Тяжелый урок не мог пройти даром. Станкевич не мог не спросить себя, в чем заключался источник страданий, которые он сам перенес и которые причинил другим. Он так давно жаждал любви, ожидал найти в ней полноту жизни, разрешение всех сомнений, силу на подвиг добра: и вот он полюбил – и оказалось, что тревога ума ничуть не улеглась, душа не вознеслась на высоту, жизнь не наполнилась. Кто же виновен в этом?

Любимая девушка? Нет, она вполне достойна любви. – Виновен он сам: его дух еще не созрел для такой любви. Он хотел быть счастлив и думал получить это счастье внешним образом; и в этом его ошибка, ибо, чтобы полюбить, надо сначала стать человеком. «Потребность любви должна быть вызвана не бедностью души, которая, чувствуя свою нищету и будучи недовольна собой, ищет кругом себя помощи; нет, любовь должна выходить из богатства нашего духа, исполненного силы и деятельности и отыскивающего в самой любви только новую, высшую, полнейшую жизнь»[53 - Там же. С. 157, отд. пагинация.].

И плодом этой основной его ошибки была другая: нетерпеливо ища того, что было ему еще не под силу, он принял – и уже не в первый раз – фантазию за действительность и едва не стал добычей призрачного чувства. Правда, руководимый верным чутьем, он и на этот раз во-время спохватился, но каких страданий ему это стоило и какой горький осадок стыда и раскаяния остался в его душе! Теперь ему было ясно, что личного счастья – или, что то же, любви – нельзя искать: она, как благодать, как вдохновенье, сама нисходит на душу; мечты о ней – мечты о чуде, плод нашей воспаленной фантазии. Стань человеком, и тогда, может быть, любовь увенчает твою жизнь; чудо может совершиться, но его нельзя искать, иначе либо истощишь свои силы в бесплодных поисках, либо примешь призрак за действительность и погибнешь. Долг человека – исполнить свое человеческое назначение, и Божий промысл каждому подает средства на это: тому счастие, другому бедствие. В исполнении этого долга – внутреннее блаженство; правда, оно не насытит сердца, но внешнее блаженство не дается тому, кто его ищет. «Да! Кажется нужно что-то от мира для полноты этого счастья, но да будет воля Его! Я не молюсь о своем счастии, – с меня довольно быть человеком. Я говорю: Господи! Буди в сердце моем и дай мне совершить подвиг на земле; и если слезящий взор обратился к нему с другою, невольною молитвою, я говорю, – но да будет не яко же аз хощу, но яко же Ты хощеши. Когда же вся тяжесть пожертвований без вознаграждения представляется мне, я прибавляю: Господи! Если возможно, да мимо идет чаша сия!»[54 - Станкевич Н. В. Неверову Я.М. 6 августа 1835 г. – Там же.
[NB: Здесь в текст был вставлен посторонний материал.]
-- ==== Sys2Proof/Word.lean ====
section
/-! DEFINITION. The word types of the block: bytes, 32-bit register words, 64-bit header words. -/

namespace Sys2Proof

/-- A byte of store, slow tier or host memory. -/
abbrev Byte := BitVec 8

/-- A word of the configuration space, 32 bits (R342). -/
abbrev Word := BitVec 32

/-- A 64-bit quantity: the cadence phase, a table entry, a seed. -/
abbrev DWord := BitVec 64

end Sys2Proof
end

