/-- The page manager's and the translation unit's own state for a partition: what does not lie in
the table area (R200, R204, R227, R228, R254); `parking` is the victim and the slot of a park that relief is writing, `parkFail`
says that a write of it failed (R253); `prefetch` holds the prefetch-backs not made yet, in fetch order (R251). Granules
and frames are numbers. -/
structure Pool where
  root     : Nat
  instar   : Nat
  pins     : List Pin
  nodes    : List Nat
  retired  : List (Nat × Nat)
  frameTab : List Nat
  free     : List Nat
  slowFree : List Nat
  retiring : List (Nat × Nat)
  parked   : List (Nat × Nat)
  wait     : Option EditWait
  lost     : Bool
  lossDue  : Bool
  parking  : Option (Nat × Nat)
  parkFail : Bool
  prefetch : List Prefetch
  deriving DecidableEq, Repr

/-- What a partition holds beside its registers. -/
structure Partition where
  f : StreamSt
  b : StreamSt
  u : StreamSt
  s : StreamSt
  counters : List WorkCounter
  slots    : List XSlot
  advisor  : List (Nat × Nat)
  swarms   : List Swarm
  pool     : Pool
  deriving DecidableEq, Repr

/-- The unit that a channel holds (R282, R453); `swarm` names the swarm of a swarm row group. -/
structure UnitHold where
  part  : Part
  strm  : Strm
  stamp : Word
  value : Nat
  swarm : Option Nat
  since : Nat
  deriving DecidableEq, Repr

/-- Service states of a channel (Table 18-4). -/
inductive Service where
  | run | leaving | test | out | failed
  deriving DecidableEq, Repr

/-- Power states of a channel (Table 12-7). -/
inductive Power where
  | run | gate | hold | doze
  deriving DecidableEq, Repr

/-- A staging half (R61): the element codes of one stationary tile by presented column and depth row, its scales by
latch number, and whether it still holds a tile that no ripple has taken. -/
structure Staging where
  fmt    : Nat
  codes  : List (Nat × List Nat)
  scales : List (Nat × Nat)
  full   : Bool
  deriving DecidableEq, Repr

/-- A tile in the cells (R56, Table 03-1): lane integers by presented column and depth row, and scale latches by
number. Cells and latches that are not listed hold lane integer 0 and scale `0x7F` (R55). `test` marks the tile that steps
V6 and V7 of the self-test leave: the pattern of V1, (37r + c) mod 4096 in depth row r of column c (Table 03-11). -/
structure CellTile where
  test    : Bool
  lanes   : List (Nat × List Int)
  latches : List (Nat × Nat)
  deriving DecidableEq, Repr

/-- What one array holds between units: A with the active latches and H with the shadow latches; the cells whose
product accumulators P and P′ are not zero; the axis of the last streamed row, true for across (R58); the two
staging halves, the one filled last first. -/
structure ArrayMem where
  active : CellTile
  shadow : CellTile
  prodP  : List (Nat × Nat × Int)
  prodQ  : List (Nat × Nat × Int)
  across : Option Bool
  half0  : Staging
  half1  : Staging
  deriving DecidableEq, Repr

/-- The state of a chain for one row (R92 to R97): O, m, l and the flags E and N. -/
structure Chain where
  o : List Word
  m : Word
  l : Word
  e : Bool
  n : Bool
  deriving DecidableEq, Repr

/-- What statistics memory holds beside m and l of the chains: for each chain L and D of the rows of the query tiles that
were loaded last (R120), and the ancestor masks of the row groups that were fetched last (R137), each the present one
and one more, the later first. -/
structure StatMem where
  ld0   : List (List (Word × Word))
  ld1   : List (List (Word × Word))
  masks : List (List Nat)
  deriving DecidableEq, Repr
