-- ==== Sys2Proof/Machine/Ops.lean ====
section
/-! DEFINITION. The named operations on the state: parts of it by number, memory and its rows with
their code (R186 to R189, R386 to R390), fault records (R383, R384), what `BLK.CAP_LIVE` shows. -/

namespace Sys2Proof.Machine

open Sys2Proof

/-! ## Parts of the state by number -/

def part (s : State) (p : Nat) : Partition := s.parts[(Fin.ofNat 8 p)]
def updPart (s : State) (p : Nat) (f : Partition → Partition) : State :=
  { s with parts := s.parts.set (Fin.ofNat 8 p) (f (part s p)) }
def chan (s : State) (n : Nat) : Channel := s.chans[(Fin.ofNat 8 n)]
def updChan (s : State) (n : Nat) (f : Channel → Channel) : State :=
  { s with chans := s.chans.set (Fin.ofNat 8 n) (f (chan s n)) }
def slice (s : State) (n : Nat) : Slice := s.slices[(Fin.ofNat 8 n)]
def updSlice (s : State) (n : Nat) (f : Slice → Slice) : State :=
  { s with slices := s.slices.set (Fin.ofNat 8 n) (f (slice s n)) }
def slowP (s : State) (q : Nat) : SlowSt := s.slow[(Fin.ofNat 16 q)]
def updSlow (s : State) (q : Nat) (f : SlowSt → SlowSt) : State :=
  { s with slow := s.slow.set (Fin.ofNat 16 q) (f (slowP s q)) }
def fabP (s : State) (f : Nat) : FabSt := s.fab[(Fin.ofNat 32 f)]
def updFab (s : State) (n : Nat) (f : FabSt → FabSt) : State :=
  { s with fab := s.fab.set (Fin.ofNat 32 n) (f (fabP s n)) }
def remP (s : State) (n : Nat) : RemSt := s.rem[(Fin.ofNat 64 n)]
def updRem (s : State) (n : Nat) (f : RemSt → RemSt) : State :=
  { s with rem := s.rem.set (Fin.ofNat 64 n) (f (remP s n)) }
def pool (s : State) (p : Nat) : Pool := (part s p).pool
def updPool (s : State) (p : Nat) (f : Pool → Pool) : State :=
  updPart s p fun x => { x with pool := f x.pool }

/-- A stream of a partition. -/
def Partition.strm (x : Partition) (st : Strm) : StreamSt :=
  match st with
  | .F => x.f | .B => x.b | .U => x.u | .S => x.s
def Partition.setStrm (x : Partition) (st : Strm) (y : StreamSt) : Partition :=
  match st with
  | .F => { x with f := y } | .B => { x with b := y } | .U => { x with u := y }
  | .S => { x with s := y }
def strm (s : State) (p : Nat) (st : Strm) : StreamSt := (part s p).strm st
def updStrm (s : State) (p : Nat) (st : Strm) (f : StreamSt → StreamSt) : State :=
  updPart s p fun x => x.setStrm st (f (x.strm st))

/-- The streams in order F, B, U, S. -/
def allStrms : List Strm := [.F, .B, .U, .S]
/-- The partitions. -/
def allParts : List Nat := List.range 8
def strmOf (n : Nat) : Strm := if n = 0 then .F else if n = 1 then .B else if n = 2 then .U else .S

/-- Whether a stream is armed (`STRM.ARMED`). -/
def armed (s : State) (p : Nat) (st : Strm) : Bool := (strm s p st).armed
def partArmed (s : State) (p : Nat) : Bool := allStrms.any (armed s p)
def anyArmed (s : State) : Bool := allParts.any (partArmed s)

/-! ## What a command leaves alone -/

/-- `t` with the levels of `RST_N` and `TEST_EN`, the wrapper register and the queue of `s`: the block drives none of these
pins, the register follows `WSI` alone (R348), and the effect of a command is all but the queue. -/
def keepPins (s t : State) : State :=
  { t with rstN := s.rstN, testEn := s.testEn, wir := s.wir, pending := s.pending }

/-! ## Units in service (Table 16-5) -/

/-- A channel is in service (R450). -/
def chLive (s : State) (n : Nat) : Bool := (chan s n).service == .run
/-- The channel's bit of `BLK.CAP_LIVE0`: it clears when a leaving channel's arrays are idle (R75, Table 18-4). -/
def chBit (s : State) (n : Nat) : Bool := (chan s n).service == .run || (chan s n).service == .leaving
def sliceLive (s : State) (n : Nat) : Bool := (slice s n).live && !(slice s n).lost
def portLive (s : State) (q : Nat) : Bool := (slowP s q).inLive
def fabLive (s : State) (f : Nat) : Bool := (fabP s f).live
def remPresent (s : State) (n : Nat) : Bool := decide (n < capRP s)

/-- The number with the bits for which `f` holds. -/
def bitsWhere (n : Nat) (f : Nat → Bool) : Nat :=
  (List.range n).foldl (fun acc i => if f i then acc + 2 ^ i else acc) 0

/-- Word `k` of `BLK.CAP_LIVE`. -/
def capLive (s : State) (k : Nat) : Nat :=
  if s.fuseErr || !s.initFuse then 0
  else if k = 0 then
    bitsWhere 8 (chBit s) + bitsWhere 8 (sliceLive s) * 2 ^ 8 + bitsWhere 16 (portLive s) * 2 ^ 16
  else if k = 1 then bitsWhere 32 (fabLive s)
  else if k = 2 then bitsWhere 32 (remPresent s)
  else if k = 3 then bitsWhere 32 fun i => remPresent s (32 + i)
  else if k < 8 then (chan s (2 * (k - 4))).lanes + (chan s (2 * (k - 4) + 1)).lanes * 2 ^ 16
  else 0

/-- `a − b` modulo 2³². -/
def diff32 (a b : Nat) : Nat := (2 ^ 32 - b % 2 ^ 32 + a) % 2 ^ 32

/-! ## Fault records -/

/-- Who asks for an access or caused an event: partition, stream, stamp, channel, the requester class of Table 08-5 (7
for a feeder on its own slice, R462), and the fabric port of a target request. `0xFF` stands for none, `0xFFFF` for no port. -/
structure Who where
  part  : Nat
  strm  : Nat
  stamp : Word
  ch    : Nat
  cls   : Nat
  port  : Nat
  deriving DecidableEq, Repr

/-- No command: an access of the block's own. -/
def Who.block (cls : Nat) : Who := { part := 0xFF, strm := 0xFF, stamp := 0, ch := 0xFF, cls := cls, port := 0xFFFF }
def Who.cmd (p : Nat) (st : Strm) (stamp : Word) (cls : Nat) : Who :=
  { part := p, strm := st.num, stamp := stamp, ch := 0xFF, cls := cls, port := 0xFFFF }

/-- An empty record of a class and cause (Table 15-1). -/
def faultOf (w : Who) (cls cause : Nat) : FaultRec :=
  { fseq := 0, cls := cls, cause := cause, part := w.part, strm := w.strm, stamp := w.stamp,
    ch := w.ch, unit := 0xFF, port := w.port, addr := 0, akind := 0, phase := 0, arg0 := 0,
    arg1 := 0 }

/-- Write a fault record: number it, keep the last 1,024, count one overwritten before the driver
consumed it (R383). -/
def addFault (s : State) (f : FaultRec) : State :=
  let n := (s.fseq + 1) % 2 ^ 32
  let s := { s with fseq := n, faults := ({ f with fseq := n, phase := s.cad.phase } :: s.faults).take 1024 }
  let head := live s 0 pgFLT 0xF04
  if diff32 n head > 1024 then bump s 0 pgFLT 0xF0C 1 else s

/-- The low 16 bits of the number of the last record, for `DETAIL` (R385). -/
def lastFault (s : State) : Nat := s.fseq % 2 ^ 16

/-! ## Memory -/

/-- The bytes listed at or after `a`, none before. -/
def memFrom (m : Memory) (a : Nat) : Memory := m.filter fun c => decide (a ≤ c.1)

/-- One byte of memory; an unlisted byte reads zero (R419, R429; host memory: DESIGN CHOICE). -/
def memByte (m : Memory) (a : Nat) : Byte :=
  match m with
  | [] => 0
  | c :: rest => if c.1 = a then c.2 else memByte rest a
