/-- Dysil field `k` as an access sees it. -/
def Ctx.dysilField (s : State) (c : Ctx) (k : Nat) : Nat :=
  match c.dysil with
  | some ws => ws.getD k 0
  | none => xlatField s [] c.part (if k = 0 then 6 else 7 + k)

/-- The address of a Dysil window, `none` outside it (R202). -/
def dysil (s : State) (x : Ctx) (va : Nat) : Option Nat :=
  let c := field va 20 3
  let off := field va 0 20
  if bitOf va 23 || 0x60000 ≤ off || (partChans s x.part).length ≤ c then none
  else some (x.dysilField s (1 + c) * 512 + off)

/-- The checks on a physical address after a walk: presence (R194), then table areas (R200). -/
def checkPa (s : State) (pa leaf : Nat) (write : Bool) : State × Xl :=
  if !(present s pa) then (s, .fail 3)
  else if write && inTableArea s pa then (bump s 0 pgXLAT 0xF04 1, .fail 2)
  else (s, .ok pa leaf)

/-- Translate an address for a read or a write (R195, R197). -/
def xlate (s : State) (c : Ctx) (va : Nat) (write : Bool) : State × Xl :=
  let va := va % 2 ^ 56
  if bitOf (c.dysilField s 0) 0 && va < 2 ^ 24 then
    match dysil s c va with
    | none => (s, .fail 1)
    | some pa => checkPa s pa 3 write
  else
    match (if bitOf va 55 then (c.root.filter (· != noRoot)).map (· * Config.granule) else sroot s c.part) with
    | none => (s, .fail 1)
    | some root =>
      match walkFrom c.who va 3 s root with
      | (s, .error e) => (s, e)
      | (s, .ok leaf) =>
        if write && !(bitOf leaf 1) then (s, .fail 2)
        else checkPa s (entryPa leaf + va % Config.granule) leaf write

/-- The requester class of an access at a physical address: a feeder on its own slice is 7, on another
slice 1 (R462). -/
def Who.at (w : Who) (pa : Nat) : Who :=
  if w.cls = 7 && !(isStore pa && sliceOf pa == w.ch) then { w with cls := 1 } else w

/-- The record of a failed translation (Table 15-2). -/
def xlFault (s : State) (c : Ctx) (va cause : Nat) : State :=
  addFault s { faultOf c.who 3 cause with addr := va, akind := 1 }

/-- The record of a host access without a live port (R333). -/
def noPortFault (s : State) (c : Ctx) (a : Nat) : State :=
  addFault s { faultOf c.who 8 1 with addr := a % Config.hostBase, akind := 3, arg0 := 1 }

/-- The bytes that answered reads of an owner returned, `none` while one of the requests of `[a, a + n)` is
not answered. -/
def hostBytes (s : State) (o : Owner) (a n : Nat) : Option (List Byte) :=
  let got (x k : Nat) : Option (List Byte) :=
    (s.iqDone.find? fun r => r.owner == o && r.addr == x && r.bytes == k).map (·.data)
  ((cutRange 512 n a n).mapM fun e => got e.1 e.2).map List.flatten

/-- The port of ring reads and completion writes (R260); of every other owner R333 chooses it. -/
def ownerPort (s : State) (p : Nat) (o : Owner) : Option Nat :=
  match o with
  | .ring _ _ => (livePorts s p).head?
  | .completion _ _ => (livePorts s p).head?
  | _ => none

/-- Send the reads of `[a, a + n)` that an owner has neither sent nor had answered. -/
def hostAsk (s : State) (c : Ctx) (a n : Nat) : State :=
  (cutRange 512 n a n).foldl (fun s (x, k) =>
    let mine (r : IqReq) : Bool := r.owner == c.owner && !r.write && r.addr == x && r.bytes == k
    if s.iqDone.any mine || iqAny s mine then s
    else (hostReq s c.part c.owner (ownerPort s c.part c.owner) x k none).getD s) s

/-- The signal of work that reads host memory and has to wait for the answer; it comes with the address and
the length. It is no status of Table 11-19. -/
def stHOST : Nat := 0x102

/-- Read at a physical address that is present. -/
def paRead (s : State) (c : Ctx) (pa n : Nat) : State × Acc :=
  if isHost pa then
    let a := pa % Config.hostBase
    if (livePorts s c.part).isEmpty then
      let s := noPortFault s c pa
      (s, .bad stABORTED (lastFault s))
    else
      match hostBytes s c.owner a n with
      | some bs => (s, .ok bs)
      | none => (s, .bad stHOST (a * 2 ^ 16 + n))
  else rowsRead s (c.who.at pa) pa n

/-- Write at a physical address that is present. -/
def paWrite (s : State) (c : Ctx) (pa : Nat) (bs : List Byte) : State × Acc :=
  if isHost pa then
    match hostReq s c.part c.owner (ownerPort s c.part c.owner) pa bs.length (some bs) with
    | none => let s := noPortFault s c pa; (s, .bad stABORTED (lastFault s))
    | some s => (s, .ok [])
  else rowsWrite s (c.who.at pa) pa bs

/-- Read `n` bytes at a virtual address, granule by granule; the first failure ends the read. -/
def vread (s : State) (c : Ctx) (va n : Nat) : State × Acc :=
  (cutRange Config.granule n (va % 2 ^ 56) n).foldl (fun (acc : State × Acc) (x, k) =>
    match acc with
    | (s, .bad st d) => (s, .bad st d)
    | (s, .ok bs) =>
      match xlate s c x false with
      | (s, .fail cause) => let s := xlFault s c x cause; (s, .bad stABORTED (lastFault s))
      | (s, .ecc d) => (s, .bad stECC d)
      | (s, .ok pa _) =>
        match paRead s c pa k with
        | (s, .ok more) => (s, .ok (bs ++ more))
        | r => r) (s, .ok [])
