-- ==== Sys2Proof/Machine/Backward.lean ====
section
/-! DEFINITION. `attn.bwd_a` and `attn.bwd_b`: their checks (R107), D and the backward statistics (R109,
R110), the recomputed gradients (R112, R113), the two sweeps (R117, R118 to R124). -/

namespace Sys2Proof.Machine

open Sys2Proof

/-- Formats and places that the two sweeps read by role (Tables 05-2, 05-3). -/
def isB (c : Cmd) : Bool := c.op == opBWDB

/-- The refusals of a backward command at issue. -/
def bwdRefs (c : Cmd) : M (List Ref) := do
  let n := c.nums
  let b := isB c
  let keyIx := [1, 2] ++ (if b then [4, 5] else [])
  let qryIx := [0, 3] ++ (if b then [] else [4, 5])
  let shared := sharedRefs c
  if c.param.length < paramNeed c.op then return shared
  let base ← if b then shapeRefs c true 1 1024 else shapeRefs c true (c.get .qpk) 2048
  return shared ++ base ++
    shapeIf (c.get .kvSrc == 1) (c.at .kvSrc) ++
    shapeIf (n.srcS != n.fmtS) atSrcS ++ shapeIf (!(isArrayFmt n.fmtS)) atFmtS ++
    shapeIf (!(isArrayFmt n.fmtT)) atFmtT ++
    shapeIf (n.orientT != 0) atOrientT ++ shapeIf (c.get .orientV != 0) (c.at .orientV) ++
    shapeIf (!(isArrayFmt (c.get .fmtV))) (c.at .fmtV) ++
    shapeIf (!(isArrayFmt (c.get .fmtDs))) (c.at .fmtDs) ++
    shapeIf (!(isArrayFmt (c.get .fmtDo))) (c.at .fmtDo) ++
    (if b then probRefs c ++ shapeIf (c.get .dstat == 0) (c.at .dstat)
      else shapeIf (!(isFloat (c.get .fmtOi))) (c.at .fmtOi)) ++
    (keyIx.flatMap fun i => fwdExt c i false) ++ (qryIx.flatMap fun i => fwdExt c i true)

/-- Units: row groups of sweep A, key groups of sweep B (R86, R118). -/
def bwdUnits (c : Cmd) : Nat :=
  if c.get .lq == 0 || c.get .lk == 0 then 0
  else c.get .batch * c.get .hkv *
    ceilDiv (if isB c then c.get .lk else c.get .lq) (max 1 (c.get .rgPos))

/-! ## D -/

/-- The exact value of an element that the arrays see, or its source where its block escapes (R109). DESIGN CHOICE (log
47): a NaN code has none, escaped or not, so that D is NaN (R39), though its lane integer is +0 (R26) and the source of
an escaped block may be a number. -/
def Elem.seenVal (x : Elem) : Option Exact :=
  if x.nan then none
  else match x.src with
  | some v => f32Exact v
  | none => some (intExact x.lane x.e)

/-- L as the block uses it: the mark of an empty row stays, every other infinity is NaN (R100). -/
def statL (l : F32) : F32 := if l = f32Empty then l else f32Entry l

/-- D of one row: exact products rounded once, then seven pairwise levels over 128 leaves (R109). -/
def dSum (ds : List Elem) (o : List F32) : F32 :=
  treeSum 7 (padZero 128 (ds.zipWith (fun d v => exactMul d.seenVal (f32Exact v)) o))

/-! ## Recomputed values (R112) -/

/-- p and ds of a visible pair. A value that is NaN where no value of the pair before it is counts as made (R39,
log 47). -/
def bwdPair (slot : Nat) (e : AEnv) (scale s dp l d : F32) : M (F32 × F32) := do
  let z ← chk (f32Mul s e.k)
  let x ← chk (f32Sub z l)
  let p ← chk (exp2 e.gen x)
  let t ← chk (f32Sub dp d)
  let u ← chk (f32Mul p t)
  let ds ← chk (f32Mul u scale)
  let made (old new : F32) : Nat := if f32IsNaN new && !(f32IsNaN old) then 1 else 0
  tallyNan slot (made s z + made z p + (if f32IsNaN p then 0 else made dp ds))
  return (p, ds)

/-- A streamed dS row: 32 groups quantised with o = 4 (R113, R114); `n` numbers the block of a group. A
group without a column enters as +0 and is not consumed. -/
def dsRow (c : Cmd) (slot : Nat) (n : Nat → Nat) (live : Nat → Bool) (vs : Nat → F32) : M (List (List Elem)) :=
  (List.range 32).mapM fun g =>
    if live g then flyBlock slot (c.get .fmtDs) c.seed 4 (n g) c.nums.escThr
      ((List.range 32).map fun i => vs (32 * g + i))
    else return pad32 (c.get .fmtDs) []

/-- Accumulate an across output (R117). -/
def addGrad (acc : Option (List F32)) (v : List F32) : M (Option (List F32)) := do
  match acc with
  | none => return some v
  | some a => return some (← chkAll (a.zipWith f32Add v))

/-- Join the two chains: a single addition, or the one that holds values, or an empty row. -/
def joinGrad (a b : Option (List F32)) : M (Option (List F32)) := do
  match a, b with
  | some x, some y => return some (← chkAll (x.zipWith f32Add y))
  | some x, none => return some x
  | none, y => return y

/-- Switch cycles inside a pass of bursts into one array, from its first depth burst to its last across burst (R58,
R115): two for each change of axis. -/
def burstSwitch (rows : Nat) : Nat := 2 * (2 * max (ceilDiv rows 8 - 1) 1 - 1)

/-- A pass of bursts: each row along depth and along across. -/
def burstPass (array rows : Nat) : ArrWork :=
  { array := array, rows := 2 * rows, passes := 1, switch := burstSwitch rows, first := false, last := true }

/-- The work of a backward pass on a pair's arrays; in sweep B both take across rows. -/
def burstWork (role ch rows : Nat) (isB : Bool) : M Unit := do
  let (a, v) := pairArrays role ch
  addWork (burstPass a rows)
  addWork (if isB then burstPass v rows else onePass v rows false)

/-! ## Sweep A -/

/-- A row of sweep A: its query row, its dO row, L and D, and whether it is empty or NaN of itself. -/
structure ARow where
  q : QRow
  d : List (List Elem)
  l : F32
  D : F32
  deriving DecidableEq, Repr

/-- The row through one tile: its new dQ and whether the NaN flag was set. A row that the tile leaves untouched streams
dS = +0, and its output is discarded (R91, R117); its trees count (R39, R124). DESIGN CHOICE (log 47): where `K_POS0` is no
multiple of 32, a group of 32 columns holds two values of ⌊p_k / 32⌋ (R113); its block takes that of its first
column, and its draws go by the place in the group. -/
def aRowTile (c : Cmd) (e : AEnv) (scale : F32) (cols : List Col) (agK : List (List (List Elem)))
    (vis : List Bool) (row : ARow) (acc : Option (List F32) × Bool) : M (Option (List F32) × Bool) := do
  let ss ← scores cols row.q.slot row.q.q
  let dps ← scores (cols.map fun x => { x with k := depthGroups e.fmtV x.v }) row.q.slot row.d
  let prs ← (((cols.zip ss).zip dps).zip vis).mapM fun (((x, s), dp), b) => do
    if b then let (p, ds) ← bwdPair row.q.slot e scale s dp row.l row.D; return (x.c, p, ds)
    else return (x.c, f32Zero, f32Zero)
  let bad := prs.any fun (_, p, ds) => f32IsNaN p || f32IsNaN ds
  let base := (cols.head?.map fun x => x.pos - x.c).getD 0
  let dsv := prs.map fun (i, _, ds) => (i, ds)
  let str ← dsRow c row.q.slot (fun g => row.q.r * 32768 + (base + 32 * g) / 32)
    (fun g => cols.any fun x => x.c / 32 == g) (fun i => assocD dsv i f32Zero)
  let (vo, gc) := acrossDot c.nums.fmtT 0 e.hdim agK str
  tallyG row.q.slot gc
  if !(vis.any id) then return acc
  let vo ← chkAll vo
  return (← addGrad acc.1 vo, acc.2 || bad)

/-- A unit of `attn.bwd_a`: row group `v`. DESIGN CHOICE (log 47): a row with no visible key whose L or D is NaN is
flagged (R124), not empty (R123). -/
def bwdAUnit (role : Nat) (c : Cmd) (v : Nat) (first : Bool) : M Unit := do
  let s ← getS
  let n := c.nums
  let e := aenv s c
  let scale := f32Entry (BitVec.ofNat 32 (c.get .scale))
  let (hk, lq, g) := (c.get .hkv, c.get .lq, c.get .qpk)
  let (b, j, is) := groupPos c v
  let mask := c.get .mask
  let lenK := lenKey c b (2 ^ 32)
  if is.isEmpty then return ()
  let slot := c.slot j
  let escQ ← escRead n.escS ((c.desc 0).size / 32) slot first
  let escK ← escRead n.escT ((c.desc 1).size / 32) slot first
  let escV ← escRead (c.get .escV) ((c.desc 2).size / 32) slot first
  let escD ← escRead (c.get .escDo) ((c.desc 3).size / 32) slot first
  let rows ← (is.flatMap fun i => (List.range g).map fun y => (i, y)).mapM fun (i, y) => do
    let co := [y, i, j, b, 0]
    let r := ((b * hk + j) * lq + i) * g + y
    let qg ← queryRow c slot e.hdim escQ co
    let dg ← rdVec slot (c.desc 3) (c.get .fmtDo) e.hdim n.escThr escD co
    let o ← rdFloats (c.desc 4) (c.get .fmtOi) co e.hdim
    let L ← rdF32 (c.get .statIn + 8 * r + 4)
    let D ← chk (dSum (dg.flatten.take e.hdim) o)
    tallyNan slot ((o ++ [statL L, D]).filter f32IsNaN).length
    if c.get .dstat != 0 then wr (outField c .dstat) (c.get .dstat + 8 * r) (f32Bytes L ++ f32Bytes D)
    return ({ q := { r := r, pq := c.get .qPos0 + i, ix := i, slot := slot, q := qg }, d := dg, l := L, D := D } : ARow)
  let lk := c.get .lk
  let vis (r : ARow) (x : Col) : Bool :=
    r.l != f32Empty && maskSees mask (c.get .window) r.q.pq x.pos (bitOf mask 0) && decide (x.key < lenK)
  let zero := rows.map fun _ => ((none, false) : Option (List F32) × Bool)
  let (c0, c1) ← (List.range (ceilDiv lk 1024)).foldlM
      (fun (acc : List (Option (List F32) × Bool) × List (Option (List F32) × Bool)) t => do
    let cs := tensorCols t lk (c.get .kPos0)
    let seen := rows.map fun r => cs.map (vis r)
    if !(seen.any fun w => w.any id) then
      modPipe fun p => { p with skip := p.skip + 1 }
      return acc
    let cs ← fillTensor slot c 1 2 escK escV j b lk cs
    burstWork role (t % 2) rows.length false
    loadPair e role (t % 2) cs
    let ag := acrossGroups (fun x => x.k.flatten) cs
    let cur := if t % 2 = 0 then acc.1 else acc.2
    let out ← ((rows.zip seen).zip cur).mapM fun ((r, w), a) =>
      aRowTile c e scale cs ag w { r with l := statL r.l } a
    if t % 2 = 0 then return (out, acc.2) else return (acc.1, out)) (zero, zero)
  let held (r : ARow) (x : Option (List F32) × Bool) : Chain :=
    { o := x.1.getD [], m := r.l, l := r.D, e := x.1.isNone, n := x.2 }
  keepChains (rows.zipWith held c0) (rows.zipWith held c1)
  ((rows.zip c0).zip c1).forM fun ((r, x), y) => do
    let flag := x.2 || y.2 || f32IsNaN (statL r.l) || f32IsNaN r.D
    let co := [r.q.r % g, r.q.ix, j, b, 0]
    match ← joinGrad x.1 y.1 with
    | none =>
      if flag then
        modPipe fun p => { p with nan := p.nan + 1 }
        wrFloats 5 (c.desc 5) n.fmtO co (List.replicate e.hdim f32NaN)
      else
        modPipe fun p => { p with empty := p.empty + 1 }
        wrFloats 5 (c.desc 5) n.fmtO co (List.replicate e.hdim f32Zero)
    | some vo =>
      if flag then
        modPipe fun p => { p with nan := p.nan + 1 }
        wrFloats 5 (c.desc 5) n.fmtO co (List.replicate e.hdim f32NaN)
      else wrFloats 5 (c.desc 5) n.fmtO co vo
С. 143–144.Ранее П. Милюков приводил характерное письмо Н. В. Станкевича М. А. Бакунину от 9 января 1838 г.: «Любовь у меня всегда была прихоть воображения, потеха праздности, игра самолюбия, опора слабодушия – интерес, который один мог наполнить душу, чуждую подлых потребностей, но чуждую и всякого истинного, субстанционального (говоря языком философским) содержания. Действительность есть поприще настоящего, сильного человека – слабая душа живет в jenseits [потустороннем], в стремлении – и стремлении неопределенном; ей нужно что-то (потому что в ней самой нет ничего определенного, чту бы составляло ее натуру и потребность); (но,) как скоро это неопределенное сделалось etwas [чем-то] определенным, душа опять выбивается за пределы действительности. Это моя история; вот явная причина всей беды» (Милюков П. Любовь у «идеалистов тридцатых годов…». С. 81).]

IV

История с Бакуниной сыграла важную роль в духовном развитии Станкевича. Та двойственность стремления к чистой человечности и к личному счастию, которая доныне парализовала его усилия, исчезла; ему стало ясно, что второе невозможно без первого, и все его помыслы свелись теперь к одной цели: стать человеком. Конечная цель давно была ясна, теперь и путь к ней был расчищен. Станкевич рвался вон из России, в Берлин, где надеялся найти средства для решения своей задачи[55 - Ср.: Милюков П. Любовь у «идеалистов тридцатых годов…». С. 80.].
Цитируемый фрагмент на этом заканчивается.